Give back all of the data exactly.

SUPPLIED INFORMATION below:

/-- Every element of the state is in the range the rules give it, the buffers have their configured
sizes, the flash is in canonical form inside `0 .. ES-1`, and the pin rests in its idle state. It
holds before and after every command, and also between the acceptance of a command and its end. -/
structure State.WellShaped (s : State) : Prop where
  /-- R6's constraints -/
  cfgValid : s.cfg.Valid
  /-- `OWBUF` has `OWBUF_SIZE` bytes (R36) -/
  owbufSize : s.owbuf.length = s.cfg.owbufSize
  /-- `DBUF` has `SDS` bytes (R42) -/
  dbufSize : s.dbuf.length = s.cfg.sds
  /-- `LD` is 0 to 64 (R33) -/
  ldRange : s.search.ld.toNat ≤ 64
  /-- `LFD` is 0 to 64 (R33) -/
  lfdRange : s.search.lfd.toNat ≤ 64
  /-- the pin is released before `OW_BEGIN` (R282) and idle afterwards (R123) -/
  pinIdle : s.line.pinState = if s.line.bound then s.line.idle else .rel
  /-- `DIR` has `N` entries (R37) -/
  dirSize : s.fsc.dir.length = s.cfg.n
  /-- each entry is absent or a sector index (R37) -/
  dirRange : ∀ e ∈ s.fsc.dir, e.all (fun i => decide (i < s.cfg.total)) = true
  /-- `WP` is a sector index (R39) -/
  wpRange : s.fsc.wp < s.cfg.total
  /-- `FREE` is a page index (R40) -/
  freeRange : s.fsc.free < s.cfg.pages
  /-- `LIST_POS` is `0..T` (R43) -/
  listPosRange : s.fsc.listPos ≤ s.cfg.total
  /-- `LIST_BASE` is a sector index (R43) -/
  listBaseRange : s.fsc.listBase < s.cfg.total
  /-- the flash is in canonical form -/
  flashForm : Memory.wf s.fsc.flash = true
  /-- the flash lists no address outside `0 .. ES-1` (R60) -/
  flashRange : Memory.below s.fsc.flash s.cfg.es = true

/-- The invariant of every run: well-shaped, and no command half-way (commands are single steps, R91). -/
structure State.Inv (s : State) : Prop where
  wellShaped : s.WellShaped
  notBusy : s.busy = false

/-- Every byte of page `p` is erased. -/
abbrev pageErased (c : Config) (m : Memory) (p : Nat) : Prop :=
  ∀ k < c.ps, Memory.read m (p * c.ps + k) = erasedByte

/-- Every byte of sector `i` is erased. -/
abbrev sectorErased (c : Config) (m : Memory) (i : Nat) : Prop :=
  ∀ k < c.ss, Memory.read m (c.secAddr i + k) = erasedByte

/-- A directory entry of file `id` points, outside page `free`, at a valid live sector of the file. -/
def entryLive (c : Config) (m : Memory) (free id : Nat) (e : Option Nat) : Bool :=
  e.all fun i =>
    decide (i < c.total) && decide (c.pageOf i ≠ free) && sectorValid (sectorAt c m i) &&
      decide (sectorFile (sectorAt c m i) = id) && !sectorTomb (sectorAt c m i)

/-- The store's invariant (R241): (a) page `FREE` is erased; (b) every entry points outside it at a
valid live sector of its own file (so, (c), distinct files have distinct entries); (d) the write
pointer is at a page boundary, or it and every later sector of its page are erased and its page is
not `FREE`. -/
structure State.StoreInv (s : State) : Prop where
  ready : s.fsc.ready = true
  freeErased : pageErased s.cfg s.fsc.flash s.fsc.free
  entriesLive : ∀ id < s.cfg.n,
    entryLive s.cfg s.fsc.flash s.fsc.free id (s.fsc.dir.getD id none) = true
  headroom : s.fsc.wp % s.cfg.spp = 0 ∨
    (s.cfg.pageOf s.fsc.wp ≠ s.fsc.free ∧
      ∀ i < s.cfg.total, s.fsc.wp ≤ i → s.cfg.pageOf i = s.cfg.pageOf s.fsc.wp →
        sectorErased s.cfg s.fsc.flash i)

/-- R47's table: every volatile element at its reset value. -/
structure State.VolatileAtReset (s : State) : Prop where
  command : s.cmd = 0 ∧ s.busy = false ∧ s.ok = false ∧ s.err.code = 0 ∧ s.res = 0
  line : s.line.ppwr = false ∧ s.line.time = 0 ∧ s.line.bound = false ∧ s.line.pin = 0 ∧
    s.line.pinState = .rel
  search : s.addr = 0 ∧ s.search.srom = 0 ∧ s.search.ld = 0 ∧ s.search.lfd = 0 ∧
    s.search.ldf = false
  buffers : s.owbuf = List.replicate s.cfg.owbufSize 0 ∧ s.dbuf = List.replicate s.cfg.sds 0
  store : s.fsc.ready = false ∧ s.fsc.dir.map dirWord = List.replicate s.cfg.n 0xFFFF ∧
    s.fsc.wp = 0 ∧ s.fsc.free = 0 ∧ s.fsc.crcerr = 0
  listing : s.fsc.listActive = false ∧ s.fsc.listId = 0 ∧ s.fsc.listPos = 0 ∧ s.fsc.listBase = 0

/-- The host loses power on this input, so that `TIME` starts again from 0 (R280). -/
def Input.losesPower : Input → Bool
  | .powerLoss | .powerLossDuring _ _ => true
  | _ => false

/-! ### The waveform of the OWM commands -/

/-- A bound pin in its idle state: the line as every command finds it (R123, R126). -/
structure OneWire.Ready (l : OneWire) : Prop where
  bound : l.bound = true
  idle : l.pinState = l.idle

/-- The bus is first seen released at `tr`, within `T_BUSY` of the start (R124). -/
structure OneWire.ReleasedAt (tm : Timing) (l : OneWire) (tr : Nat) : Prop where
  notBefore : l.time ≤ tr
  inTime : tr ≤ l.time + tm.tBusy
  high : slaveLow l.slaves tr = false
  lowBefore : ∀ x, l.time ≤ x → x < tr → slaveLow l.slaves x = true

/-- The state with another line, and nothing else changed. -/
def State.withLine (s : State) (l : OneWire) : State := { s with line := l }

/-- The line after a command that ended at `te` having made `events`: with `PPWR` the pin was released
at its start and driven high again at its end (R123). -/
def OneWire.after (te : Nat) (events : List PinEvent) (l : OneWire) : OneWire :=
  { l with
    time := te
    trace := l.trace ++ (if l.ppwr then [PinEvent.mk l.time l.pin .rel] else []) ++ events ++
      (if l.ppwr then [PinEvent.mk te l.pin .high] else []) }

End of SUPPLIED INFORMATION.

» PROBLEM SOLUTION
/-- Every element of the state is in the range the rules give it, the buffers have their configured
sizes, the flash is in canonical form inside `0 .. ES-1`, and the pin rests in its idle state. It
holds before and after every command, and also between the acceptance of a command and its end. -/
structure State.WellShaped (s : State) : Prop where
  /-- R6's constraints -/
  cfgValid : s.cfg.Valid
  /-- `OWBUF` has `OWBUF_SIZE` bytes (R36) -/
  owbufSize : s.owbuf.length = s.cfg.owbufSize
  /-- `DBUF` has `SDS` bytes (R42) -/
  dbufSize : s.dbuf.length = s.cfg.sds
  /-- `LD` is 0 to 64 (R33) -/
  ldRange : s.search.ld.toNat ≤ 64
  /-- `LFD` is 0 to 64 (R33) -/
  lfdRange : s.search.lfd.toNat ≤ 64
  /-- the pin is released before `OW_BEGIN` (R282) and idle afterwards (R123) -/
  pinIdle : s.line.pinState = if s.line.bound then s.line.idle else .rel
  /-- `DIR` has `N` entries (R37) -/
  dirSize : s.fsc.dir.length = s.cfg.n
  /-- each entry is absent or a sector index (R37) -/
  dirRange : ∀ e ∈ s.fsc.dir, e.all (fun i => decide (i < s.cfg.total)) = true
  /-- `WP` is a sector index (R39) -/
  wpRange : s.fsc.wp < s.cfg.total
  /-- `FREE` is a page index (R40) -/
  freeRange : s.fsc.free < s.cfg.pages
  /-- `LIST_POS` is `0..T` (R43) -/
  listPosRange : s.fsc.listPos ≤ s.cfg.total
  /-- `LIST_BASE` is a sector index (R43) -/
  listBaseRange : s.fsc.listBase < s.cfg.total
  /-- the flash is in canonical form -/
  flashForm : Memory.wf s.fsc.flash = true
  /-- the flash lists no address outside `0 .. ES-1` (R60) -/
  flashRange : Memory.below s.fsc.flash s.cfg.es = true

/-- The invariant of every run: well-shaped, and no command half-way (commands are single steps, R91). -/
structure State.Inv (s : State) : Prop where
  wellShaped : s.WellShaped
  notBusy : s.busy = false

/-- Every byte of page `p` is erased. -/
abbrev pageErased (c : Config) (m : Memory) (p : Nat) : Prop :=
  ∀ k < c.ps, Memory.read m (p * c.ps + k) = erasedByte

/-- Every byte of sector `i` is erased. -/
abbrev sectorErased (c : Config) (m : Memory) (i : Nat) : Prop :=
  ∀ k < c.ss, Memory.read m (c.secAddr i + k) = erasedByte

/-- A directory entry of file `id` points, outside page `free`, at a valid live sector of the file. -/
def entryLive (c : Config) (m : Memory) (free id : Nat) (e : Option Nat) : Bool :=
  e.all fun i =>
    decide (i < c.total) && decide (c.pageOf i ≠ free) && sectorValid (sectorAt c m i) &&
      decide (sectorFile (sectorAt c m i) = id) && !sectorTomb (sectorAt c m i)

/-- The store's invariant (R241): (a) page `FREE` is erased; (b) every entry points outside it at a
valid live sector of its own file (so, (c), distinct files have distinct entries); (d) the write
pointer is at a page boundary, or it and every later sector of its page are erased and its page is
not `FREE`. -/
structure State.StoreInv (s : State) : Prop where
  ready : s.fsc.ready = true
  freeErased : pageErased s.cfg s.fsc.flash s.fsc.free
  entriesLive : ∀ id < s.cfg.n,
    entryLive s.cfg s.fsc.flash s.fsc.free id (s.fsc.dir.getD id none) = true
  headroom : s.fsc.wp % s.cfg.spp = 0 ∨
    (s.cfg.pageOf s.fsc.wp ≠ s.fsc.free ∧
      ∀ i < s.cfg.total, s.fsc.wp ≤ i → s.cfg.pageOf i = s.cfg.pageOf s.fsc.wp →
        sectorErased s.cfg s.fsc.flash i)

/-- R47's table: every volatile element at its reset value. -/
structure State.VolatileAtReset (s : State) : Prop where
  command : s.cmd = 0 ∧ s.busy = false ∧ s.ok = false ∧ s.err.code = 0 ∧ s.res = 0
  line : s.line.ppwr = false ∧ s.line.time = 0 ∧ s.line.bound = false ∧ s.line.pin = 0 ∧
    s.line.pinState = .rel
  search : s.addr = 0 ∧ s.search.srom = 0 ∧ s.search.ld = 0 ∧ s.search.lfd = 0 ∧
    s.search.ldf = false
  buffers : s.owbuf = List.replicate s.cfg.owbufSize 0 ∧ s.dbuf = List.replicate s.cfg.sds 0
  store : s.fsc.ready = false ∧ s.fsc.dir.map dirWord = List.replicate s.cfg.n 0xFFFF ∧
    s.fsc.wp = 0 ∧ s.fsc.free = 0 ∧ s.fsc.crcerr = 0
  listing : s.fsc.listActive = false ∧ s.fsc.listId = 0 ∧ s.fsc.listPos = 0 ∧ s.fsc.listBase = 0

/-- The host loses power on this input, so that `TIME` starts again from 0 (R280). -/
def Input.losesPower : Input → Bool
  | .powerLoss | .powerLossDuring _ _ => true
  | _ => false

/-! ### The waveform of the OWM commands -/

/-- A bound pin in its idle state: the line as every command finds it (R123, R126). -/
structure OneWire.Ready (l : OneWire) : Prop where
  bound : l.bound = true
  idle : l.pinState = l.idle

/-- The bus is first seen released at `tr`, within `T_BUSY` of the start (R124). -/
structure OneWire.ReleasedAt (tm : Timing) (l : OneWire) (tr : Nat) : Prop where
  notBefore : l.time ≤ tr
  inTime : tr ≤ l.time + tm.tBusy
  high : slaveLow l.slaves tr = false
  lowBefore : ∀ x, l.time ≤ x → x < tr → slaveLow l.slaves x = true

/-- The state with another line, and nothing else changed. -/
def State.withLine (s : State) (l : OneWire) : State := { s with line := l }

/-- The line after a command that ended at `te` having made `events`: with `PPWR` the pin was released
at its start and driven high again at its end (R123). -/
def OneWire.after (te : Nat) (events : List PinEvent) (l : OneWire) : OneWire :=
  { l with
    time := te
    trace := l.trace ++ (if l.ppwr then [PinEvent.mk l.time l.pin .rel] else []) ++ events ++
      (if l.ppwr then [PinEvent.mk te l.pin .high] else []) }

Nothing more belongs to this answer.